Дата - ночь 14 июля 1789 года, место - Париж. Именно тогда Людовик XVI услышал от герцога Ларошфуко-Лианкура, что Бастилия пала, заключенные освобождены, а королевские войска обращены в бегство толпой восставших. Диалог, который произошел между королем и его вестовым, поразительно краток и чрезвычайно показателен. Король, как известно, воскликнул: C'est une revolte, но Лианкур его поправил: Non, Sire, c'est une revolution![70]. В этом диалоге слово "революция" в последний раз употребляется в качестве старой метафоры, низводящей свое значение с небес на землю; именно в этом диалоге, и возможно впервые, в употреблении этого слова акцент сделан не на подчинении вращательного, циклического движения закону, а на его неодолимости[71]. Происходящие события все еще рассматриваются через призму движения звезд, однако упор сделан на том, что остановить эти события уже не в человеческой власти и что "революция" уже сама себе закон. Король, назвав штурм Бастилии бунтом, утверждал свою власть и указывал, что в его распоряжении имеются средства насилия, достаточные для подавления волнений. Лианкур же отметил, что случившееся неодолимо, как движение звезд, и оно не подчиняется власти короля. Что видел Лианкур, и что должны видеть мы, читая этот странный диалог?

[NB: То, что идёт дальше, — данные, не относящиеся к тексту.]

/-- The command's status once it has ended. -/
theorem endCommand_effects (p : Path) {r : Nat} (hr : r < 16) (resp : Bytes) (s : State) : (endCommand p.idx r resp s).rd (KEY_STAT_RESULT p.idx) = r ∧
    (endCommand p.idx r resp s).rd (KEY_STAT_BUSY p.idx) = 0 ∧ (endCommand p.idx r resp s).rd (KEY_STAT_SEQ p.idx) = (s.rd (KEY_STAT_SEQ p.idx) + 1) % 65536 ∧
    leafSet (endCommand p.idx r resp s) 21 0 := by
  have hnodup := stat_nodup p
  generalize hw : s.wrs [(KEY_STAT_RESULT p.idx, r), (KEY_STAT_BUSY p.idx, 0), (KEY_CMD_GO p.idx, 0)] = w
  simp only [List.nodup_cons, List.mem_cons, List.not_mem_nil, or_false, not_or, List.nodup_nil, not_false_eq_true, and_true] at hnodup
  obtain ⟨⟨h12, h13, h14⟩, ⟨h23, h24⟩, h34⟩ := hnodup
  have hlist : ([(KEY_STAT_RESULT p.idx, r), (KEY_STAT_BUSY p.idx, 0), (KEY_CMD_GO p.idx, 0)].map fun x => x.1.key).Nodup := by
    simp [h12, h13, h23]
  have hresult : w.rd (KEY_STAT_RESULT p.idx) = r := by
    rw [← hw]
    exact rd_wrs_eq hlist (by simp) hr s
  have hbusy : w.rd (KEY_STAT_BUSY p.idx) = 0 := by
    rw [← hw]
    exact rd_wrs_eq hlist (by simp) (show 0 < 2 ^ 1 by decide) s
  have hseq : w.rd (KEY_STAT_SEQ p.idx) = s.rd (KEY_STAT_SEQ p.idx) := by
    rw [← hw]
    exact State.rd_wrs_ne s _ _ (by
      simp only [List.forall_mem_cons, List.not_mem_nil, false_implies, implies_true, and_true]
      exact ⟨Ne.symm h14, Ne.symm h24, Ne.symm h34⟩)
  have hstat : (statEnded p.idx r s).rd (KEY_STAT_RESULT p.idx) = r ∧ (statEnded p.idx r s).rd (KEY_STAT_BUSY p.idx) = 0 ∧
      (statEnded p.idx r s).rd (KEY_STAT_SEQ p.idx) = (s.rd (KEY_STAT_SEQ p.idx) + 1) % 65536 := by
    unfold statEnded State.incMod
    rw [hw]
    refine ⟨(State.rd_wr_ne _ _ _ _ h14).trans hresult, (State.rd_wr_ne _ _ _ _ h24).trans hbusy, ?_⟩
    rw [State.rd_wr_same, hseq]
    rfl
  have htail (f : Fld) (hf : f ∈ [KEY_STAT_RESULT p.idx, KEY_STAT_BUSY p.idx, KEY_CMD_GO p.idx, KEY_STAT_SEQ p.idx]) :
      (endCommand p.idx r resp s).rd f = (statEnded p.idx r s).rd f := by
    rw [endCommand_eq, rd_raise_ne _ _ _ _ (ne_evstat (stat_apart p 0 f hf).2.2 21)]
    refine forAll_induction (P := fun u => u.rd f = (statEnded p.idx r s).rd f) ?_ fun j _ u hu => (State.rd_wr_ne _ _ _ _ (stat_apart p j f hf).2.1).trans hu
    exact forAll_induction (P := fun u => u.rd f = (statEnded p.idx r s).rd f) rfl fun j _ u hu => (State.rd_wr_ne _ _ _ _ (stat_apart p j f hf).1).trans hu
  exact ⟨(htail _ (by simp)).trans hstat.1, (htail _ (by simp)).trans hstat.2.1, (htail _ (by simp)).trans hstat.2.2, leafSet_raise 21 0 _ (by decide)⟩

/-- The words of a path's commands, data and responses stand apart from the slots and from the blob's. -/
theorem commandKeys_apart (p : Path) {k : Nat} (h : commandKeys p k) : leafKey k ∨ k < 0x300080 ∨ 0x301000 ≤ k := by
  rcases h with h | h | ⟨j, hj, rfl⟩ | ⟨j, hj, rfl⟩
  · exact .inl h
  · right
    cases p
    all_goals
      simp only [List.mem_cons, List.not_mem_nil, or_false, KEY_STAT_RESULT, KEY_STAT_BUSY, KEY_CMD_GO, KEY_STAT_SEQ, fld, Path.idx, instanceAddr] at h
      omega
  · right
    simp only [KEY_DATA_DATA, fld]
    omega
  · right
    simp only [KEY_RESP_RESP, fld]
    omega

/-! ### The end of a STORE (R494, R497) -/

theorem memRead_memWrite (d : Byte) (m : NMap Byte) (a : Nat) (bs : Bytes) : memRead d (memWrite d m a bs) a bs.length = bs := by
  refine List.ext_getElem (by simp [memRead]) fun i h₁ h₂ => ?_
  simp only [memRead, List.getElem_map, List.getElem_range]
  rw [memGet_memWrite_inside d m a i bs h₂]
  simp [h₂]

/-- A record with its COMMIT programmed at the write position, which moves on within its page. -/
theorem putRecord_effects {s : State} (rec : Bytes) (hn : s.rd KEY_BLOB_NEXT ≠ 31) : (putRecord rec s).rd KEY_BLOB_NEXT ≠ 0 ∧
    (putRecord rec s).flash = memWrite 0xFF s.flash (0x3F0000 + 128 * (32 * s.rd KEY_BLOB_PAGE + s.rd KEY_BLOB_NEXT)) rec := by
  have hlt : s.rd KEY_BLOB_NEXT < 32 := State.rd_lt s KEY_BLOB_NEXT
  refine ⟨?_, wrs_frame (k := 5) (by decide) (.refl 5 _)⟩
  unfold putRecord
  dsimp only
  rw [rd_wrs_eq (v := (32 * s.rd KEY_BLOB_PAGE + s.rd KEY_BLOB_NEXT + 1) % 32) (by simp [KEY_BLOB_PAGE, KEY_BLOB_NEXT, fld]) (by simp) (Nat.mod_lt _ (by decide)) _]
  omega

theorem result_not_blob (p : Path) : ¬ commandKeys p KEY_BLOB_ERR.key := by
  intro h
  have := commandKeys_apart p h
  revert this
  decide

/-- A STORE ends; no command waits behind it. -/
theorem storeEnds {p : Path} {r : Bytes} {s : State} (hs : s.kv.storing = some (p, r)) (hw : s.kv.waiting = []) :
    exec (.storeComplete true) s = .next (endCommand p.idx 1 [] (scanBlobs ((programRecord r (s.setKv { s.kv with storing := none })).wr KEY_BLOB_ERR 0))) ∧
    exec (.storeComplete false) s = .next (endCommand p.idx 12 [] (if (s.setKv { s.kv with storing := none }).on KEY_BLOB_ERR then s.setKv { s.kv with storing := none }
      else raise 21 5 ((s.setKv { s.kv with storing := none }).wr KEY_BLOB_ERR 1))) := by
  have hexec (ok : Bool) : exec (.storeComplete ok) s = if ok then .next (nextKeys (endCommand p.idx 1 [] (scanBlobs ((programRecord r (s.setKv { s.kv with storing := none })).wr KEY_BLOB_ERR 0))))
      else .next (nextKeys (endCommand p.idx 12 [] (if (s.setKv { s.kv with storing := none }).on KEY_BLOB_ERR then s.setKv { s.kv with storing := none }
        else raise 21 5 ((s.setKv { s.kv with storing := none }).wr KEY_BLOB_ERR 1)))) := by
    show execStoreComplete ok s = _
    unfold execStoreComplete
    rw [hs]
    rfl
  generalize ht : s.setKv { s.kv with storing := none } = t at hexec
  have hwait : t.kv.waiting = [] := by
    rw [← ht]
    exact hw
  have hend (x : Nat) {u : State} (hu : u.kv = t.kv) : nextKeys (endCommand p.idx x [] u) = endCommand p.idx x [] u :=
    nextKeys_of_nil ((congrArg Vault.waiting (Eq.trans (show (endCommand p.idx x [] u).kv = u.kv from endCommand_frame (κ := 26) rfl (.refl 26 u)) hu)).trans hwait)
  constructor
  · refine (hexec true).trans (congrArg _ (hend 1 ?_))
    have hprog : (programRecord r t).kv = t.kv := programRecord_frame (κ := 26) rfl (.refl 26 t)
    have hscan : (scanBlobs ((programRecord r t).wr KEY_BLOB_ERR 0)).kv = ((programRecord r t).wr KEY_BLOB_ERR 0).kv := scanBlobs_frame (κ := 26) rfl (.refl 26 _)
    rw [hscan]
    exact hprog
  · have hfalse := hexec false
    rw [if_neg (by decide)] at hfalse
    refine hfalse.trans (congrArg _ (hend 12 ?_))
    split
    · rfl
    · exact raise_frame (κ := 26) rfl (.refl 26 _)

theorem storeCompleted (p : Path) (r : Bytes) (s : State) (hs : s.kv.storing = some (p, r)) (hw : s.kv.waiting = []) :
    (r.length = 128 → s.rd KEY_BLOB_NEXT ≠ 31 → ∃ t, exec (.storeComplete true) s = .next t ∧ t.kv.storing = none ∧
      t.rd (KEY_STAT_RESULT p.idx) = 1 ∧ t.rd (KEY_STAT_BUSY p.idx) = 0 ∧ t.rd KEY_BLOB_ERR = 0 ∧
      blobRecord t (32 * s.rd KEY_BLOB_PAGE + s.rd KEY_BLOB_NEXT) = r.take 124 ++ leBytes 4 0x5A5AA5A5 ∧ leafSet t 21 0) ∧
    (∃ t, exec (.storeComplete false) s = .next t ∧ t.kv.storing = none ∧ t.rd (KEY_STAT_RESULT p.idx) = 12 ∧
      t.rd (KEY_STAT_BUSY p.idx) = 0 ∧ t.rd KEY_BLOB_ERR = 1 ∧ t.flash = s.flash ∧ leafSet t 21 0) := by
  obtain ⟨hdone, hfail⟩ := storeEnds hs hw
  generalize ht : s.setKv { s.kv with storing := none } = t at hdone hfail
  have hregs : t.regs = s.regs := by rw [← ht]; rfl
  have hflash : t.flash = s.flash := by rw [← ht]; rfl
  have hstoring : t.kv.storing = none := by rw [← ht]; rfl
  have hrd (f : Fld) : t.rd f = s.rd f := by rw [State.rd, hregs, State.rd]
  have hkv (x : Nat) (u : State) : (endCommand p.idx x [] u).kv = u.kv := endCommand_frame (κ := 26) rfl (.refl 26 u)
  have hfl (x : Nat) (u : State) : (endCommand p.idx x [] u).flash = u.flash := endCommand_frame (κ := 5) rfl (.refl 5 u)
  refine ⟨fun hlen hnext => ⟨_, hdone, ?_⟩, ⟨_, hfail, ?_⟩⟩
  · obtain ⟨hnz, hput⟩ := putRecord_effects (s := t) (r.take 124 ++ leBytes 4 0x5A5AA5A5) (by rw [hrd]; exact hnext)
    have hprog : programRecord r t = putRecord (r.take 124 ++ leBytes 4 0x5A5AA5A5) t := if_pos hnz
    have hpkv : (putRecord (r.take 124 ++ leBytes 4 0x5A5AA5A5) t).kv = t.kv := putRecord_frame (κ := 26) rfl (.refl 26 t)
    rw [hprog]
    generalize putRecord (r.take 124 ++ leBytes 4 0x5A5AA5A5) t = w at hput hpkv
    have herr : (scanBlobs (w.wr KEY_BLOB_ERR 0)).rd KEY_BLOB_ERR = 0 := by
      unfold scanBlobs
      dsimp only
      rw [(onlyWrites_wrs (fs := [KEY_BLOB_PAGE, KEY_BLOB_NEXT]) (by simp) _).1 _ (by decide), State.rd_wr_ne _ _ _ _ (by decide)]
      exact State.rd_wr_same w KEY_BLOB_ERR 0
    have hskv : (scanBlobs (w.wr KEY_BLOB_ERR 0)).kv = w.kv := scanBlobs_frame (κ := 26) rfl (.refl 26 _)
    have hsflash : (scanBlobs (w.wr KEY_BLOB_ERR 0)).flash = w.flash := scanBlobs_frame (κ := 5) rfl (.refl 5 _)
    generalize scanBlobs (w.wr KEY_BLOB_ERR 0) = u at herr hskv hsflash
    obtain ⟨hresult, hbusy, -, hleaf⟩ := endCommand_effects p (r := 1) (by decide) [] u
    refine ⟨?_, hresult, hbusy, ((onlyKeys_endCommand_path p 1 [] u).1 _ (result_not_blob p)).trans herr, ?_, hleaf⟩
    · rw [hkv, hskv, hpkv, hstoring]
    · have hlength : (r.take 124 ++ leBytes 4 0x5A5AA5A5).length = 128 := by simp [leBytes, hlen]
      rw [blobRecord, flashBytes, hfl, hsflash, hput, hrd, hrd, ← hlength]
      exact memRead_memWrite ..
  · have herr : (if t.on KEY_BLOB_ERR then t else raise 21 5 (t.wr KEY_BLOB_ERR 1)).rd KEY_BLOB_ERR = 1 ∧
        (if t.on KEY_BLOB_ERR then t else raise 21 5 (t.wr KEY_BLOB_ERR 1)).kv = t.kv ∧ (if t.on KEY_BLOB_ERR then t else raise 21 5 (t.wr KEY_BLOB_ERR 1)).flash = t.flash := by
      split
      · next h =>
        have hlt : t.rd KEY_BLOB_ERR < 2 := State.rd_lt t KEY_BLOB_ERR
        have hne : t.rd KEY_BLOB_ERR ≠ 0 := by simpa [State.on] using h
        exact ⟨by omega, rfl, rfl⟩
      · exact ⟨(rd_raise_ne _ _ _ _ (by decide)).trans (State.rd_wr_same t KEY_BLOB_ERR 1), raise_frame (κ := 26) rfl (.refl 26 _), raise_frame (κ := 5) rfl (.refl 5 _)⟩
    generalize (if t.on KEY_BLOB_ERR then t else raise 21 5 (t.wr KEY_BLOB_ERR 1)) = u at herr
    obtain ⟨hone, hukv, huflash⟩ := herr
    obtain ⟨hresult, hbusy, -, hleaf⟩ := endCommand_effects p (r := 12) (by decide) [] u
    refine ⟨?_, hresult, hbusy, ((onlyKeys_endCommand_path p 12 [] u).1 _ (result_not_blob p)).trans hone, ?_, hleaf⟩
    · rw [hkv, hukv, hstoring]
    · rw [hfl, huflash, hflash]

/-- Settles O59. -/
theorem storesEndAndAlarmsLatch : Obligations.StoresEndAndAlarmsLatch := by
  unfold Obligations.StoresEndAndAlarmsLatch
  refine ⟨fun p r s _ hs hw => storeCompleted p r s hs hw, fun ok s hs => ?_, alarmTaken⟩
  show execStoreComplete ok s = _
  unfold execStoreComplete
  rw [hs]

end Sys2Proof.Machine
end

section
set_option Elab.async false
/-! The commands of the key vault: how they are taken, what each leaves, and when they wait (chapter 19). -/

namespace Sys2Proof.Machine

open Sys2Proof Sys2Proof.Laws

Что являлось неодолимым и бесповоротным?
68
О гражданине - часть философской трилогии Основы философии английского философа Томаса Гоббса (1642) (прим. перев.)
69
Все изменилось в физическом порядке; и все должно измениться в порядке моральном и политическом (фр.).
71
Гриванк в уже упомянутой мной в примечании 24 статье отмечает, что фраза «Это революция» была первоначально вложена в уста французского короля Генриха IV в связи с его обращением в католичество. В качестве свидетельства он приводит биографию 1енриха IV, принадлежащую перу Ардуэна де Перефикса (Péréfixe, Hardouin de. Histoire du Roy Henri le grand. Amsterdam, 1661 ), который комментирует события весны 1594 года следующими словами: губернатор Пуатье [маркиз д’Элбёф] «предвидел, что не сможет воспрепятствовать этой революции, если будет позволено идти вслед и действовать заодно с Королем». Как поясняет Гриванк, идея неодолимости здесь все еще нерасторжимо сочетается с исконным астрономическим значением движения, «возвращающегося » назад к исходному пункту. Ибо «Ардуэн рассматривал все эти события как возврат французов к их prince naturel*». Однако Лианкур явно не имел в виду ничего подобного.